───── Available records ─────

/-- The bytes lo to hi of the stream, a chunk, cover the whole sector of memory that byte i goes to (R385). -/
def Copy.coversSector (k : Copy) (chunk : Nat × Nat) (i va : Nat) : Bool :=
  let first := i - va % 16
  va % 16 ≤ i && chunk.1 ≤ first && first + 16 ≤ chunk.2 && (List.range 16).all fun j =>
    match k.byte (first + j) with
    | some ⟨some (.mem v), _⟩ => v == va - va % 16 + j
    | _ => false

/-- A scattered row leaves a byte that an earlier row of the chunk has written, whichever stays (R183; log 86). -/
def Copy.leaves (k : Copy) (lo i : Nat) (d : CLoc) : Bool :=
  match k.kind with
  | .gather true _ _ _ _ _ _ _ _ =>
    k.pick i && (List.range (i - lo)).any fun j => ((k.byte (lo + j)).bind (·.dst)) == some d
  | _ => false

/-- Move one byte of the stream: what is left to perform. -/
def State.moveByte (s : State) (k : Copy) (chunk : Nat × Nat) (i : Nat) : Reach (List AUnit × Copy) :=
  match k.byte i with
  | none => .wait
  | some b =>
    match b.dst with
    | none => .ok ([], k) s
    | some d =>
      match s.copyTake k i b with
      | .wait => .wait
      | .bad f => .bad f
      | .ok v s1 =>
        let full := match d with
          | .mem va => k.coversSector chunk i va
          | .scratch _ _ => false
        if k.leaves chunk.1 i d then .ok ([], k) s1 else
        match s1.copyWrite k d v full with
        | .wait => .wait
        | .bad f => .bad f
        | .ok us s2 => .ok (us, s1.keepOld k i) s2

def State.moveBytes (chunk : Nat × Nat) : Nat → Nat → State → Copy → Reach (List AUnit × Copy)
  | 0, _, s, k => .ok ([], k) s
  | n + 1, i, s, k =>
    match s.moveByte k chunk i with
    | .wait => .wait
    | .bad f => .bad f
    | .ok (us, k1) s1 =>
      match State.moveBytes chunk n (i + 1) s1 k1 with
      | .wait => .wait
      | .bad f => .bad f
      | .ok (vs, k2) s2 => .ok (us ++ vs, k2) s2

/-- The poison that the source of some stream bytes holds (R189). -/
def State.poisonIn (s : State) (k : Copy) (i n : Nat) : Option CopyFault :=
  (List.range n).findSome? fun j =>
    match (k.byte (i + j)).map (s.copySource k) with
    | some (.bad f) => if f.code == 0x08 then some f else none
    | _ => none

/-! ## Progress (R186, R187) -/

def Copy.written (k : Copy) (i : Nat) : Nat := (tableGet i k.done).getD 0

/-- Chunks complete at the front of the copy: the new cursor, and the bytes passed. -/
def Copy.advance (k : Copy) : Nat → Copy × Nat
  | 0 => (k, 0)
  | n + 1 =>
    if k.cursor < k.chunks && k.chunkLen k.cursor ≤ k.written k.cursor then
      let k' := { k with cursor := k.cursor + 1, done := k.done.filter (·.1 != k.cursor) }
      let r := k'.advance n
      (r.1, r.2 + k.chunkLen k.cursor)
    else (k, 0)

/-- REL: what the strand issued before the copy is performed at its scope (R181, R277). -/
def State.relDone (s : State) (k : Copy) : Bool :=
  match s.warp? k.issuer with
  | none => true
  | some w => k.relWait.all fun id => !(w.accs.any fun a => a.id == id && (a.kind == .load || a.units.any fun u => !(u.performedAt k.scope)))
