/-- One group's phase ends: the carry set is written, the rows return, and the 1 of the phase end leaves the count. -/
def State.endPhase (s : State) (cohort : List Nat) (g : Group) : State :=
  let carry := (((s.launch? g.key.seq).bind fun l => l.code.phases.find? (·.id == g.phase)).map (·.carry)).getD ⟨0, 0, []⟩
  let s1 := s.vStore (g.die, g.core) g.dom (g.recAt + 0x80) (s.carryBytes g carry)
  let s2 := s1.modTask g.key fun t => { t with phaseOver := true, cohort := cohort, home := g.firstLoad }
  ((s2.removeGroup g.key true).letIn g.die g.core).taskSub g.key false

/-- PHASE_END_COMPLETE (R41): every warp of the cohort has executed PHASE or exited, and nothing is left to wait for. -/
def execPhaseEndComplete (g : GroupKey) (s : State) : Host.Outcome State Fault Refusal :=
  match s.group? g with
  | none => .next s
  | some g0 =>
    let ms := (g0.cohort.filterMap fun n => s.group? ⟨g.seq, n⟩)
    let on := ms.filter fun m => m.warps.any Warp.phased
    if on.isEmpty || !(ms.all fun m => m.warps.all fun w => w.phased || w.gone) || on.any s.phaseWaits then .next s
    else .next (on.foldl (fun s m => s.endPhase (on.map (·.key.grp)) m) s)

/-! ## Retirement and completion (R324, R335) -/

/-- GROUP_RETIRE (R335, R46): its successor task is discarded with it (R42). -/
def execGroupRetire (g : GroupKey) (s : State) : Host.Outcome State Fault Refusal :=
  match s.group? g with
  | none => .next s
  | some k =>
    let busy := s.copies.any (·.g == g) || s.openWindow k || k.warps.any fun w => w.accs.any fun a => a.kind == .atom || a.kind == .red
    if !(k.warps.all Warp.gone) || busy then .next s
    else .next (((s.removeGroup g false).modLaunch g.seq fun l => { l with retired := l.retired + 1 }).letIn k.die k.core)

/-- Dirty SC lines of some dies go to their homes. -/
def State.flushDies (s : State) (ds : List Nat) : State :=
  ds.foldl (fun s d => (((s.die d).lines.filter (·.sc)).foldl (fun s l => s.writeBack d l) s).modDie d fun k =>
    { k with lines := k.lines.map fun l => if l.sc then { l with dirty := 0 } else l }) s

/-- How the successor store ends (R321): it waits (R307, R311), it faults, or it is made. -/
inductive SuccStore where
  | wait
  | fault
  | made (s : State)
deriving Repr

/-- The successor store (R321). -/
def State.successorStore (s : State) (l : Launch) : SuccStore :=
  match s.resolve (l.dies.headD 0) 0 l.dom l.succAddr with
  | (_, .error _) => .fault
  | (s1, .ok p) =>
    if p.qz || s1.flipClosed edieReplica p then .wait
    else if !p.w || p.fx || p.cc == 2 || s.inWorkspace l.dom l.succAddr || s.inCode l.dom l.succAddr 8 then .fault
    else .made (((s1.chargeWalk l.dom l.succAddr).markLeaf l.dom p true).sysStore (s1.visible edieReplica p (p.at_ l.succAddr))
      (leBytes 8 l.succVal.toNat))

/-- What a launch's dies have sent to the homes of lines that are not HC is still on its way. -/
def State.flushing (s : State) (l : Launch) : Bool := s.memory.sent.any fun p => p.only.isSome && p.dom == l.dom && l.dies.contains p.src

/-- A write of a launch, or a matrix operation, is still to be performed (R282). -/
def State.launchBusy (s : State) (l : Launch) : Bool := !l.orphans.isEmpty || s.matOps.any fun o => o.w.seq == l.seq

─────

_Exercise goal_. Beginning at the line above with "def State.relDone (s" and finishing at the line with "u => !(u.performedAt k.scope)))", return each line exactly and return nothing else.

_Finished task_.
def State.relDone (s : State) (k : Copy) : Bool :=
  match s.warp? k.issuer with
  | none => true
  | some w => k.relWait.all fun id => !(w.accs.any fun a => a.id == id && (a.kind == .load || a.units.any fun u => !(u.performedAt k.scope)))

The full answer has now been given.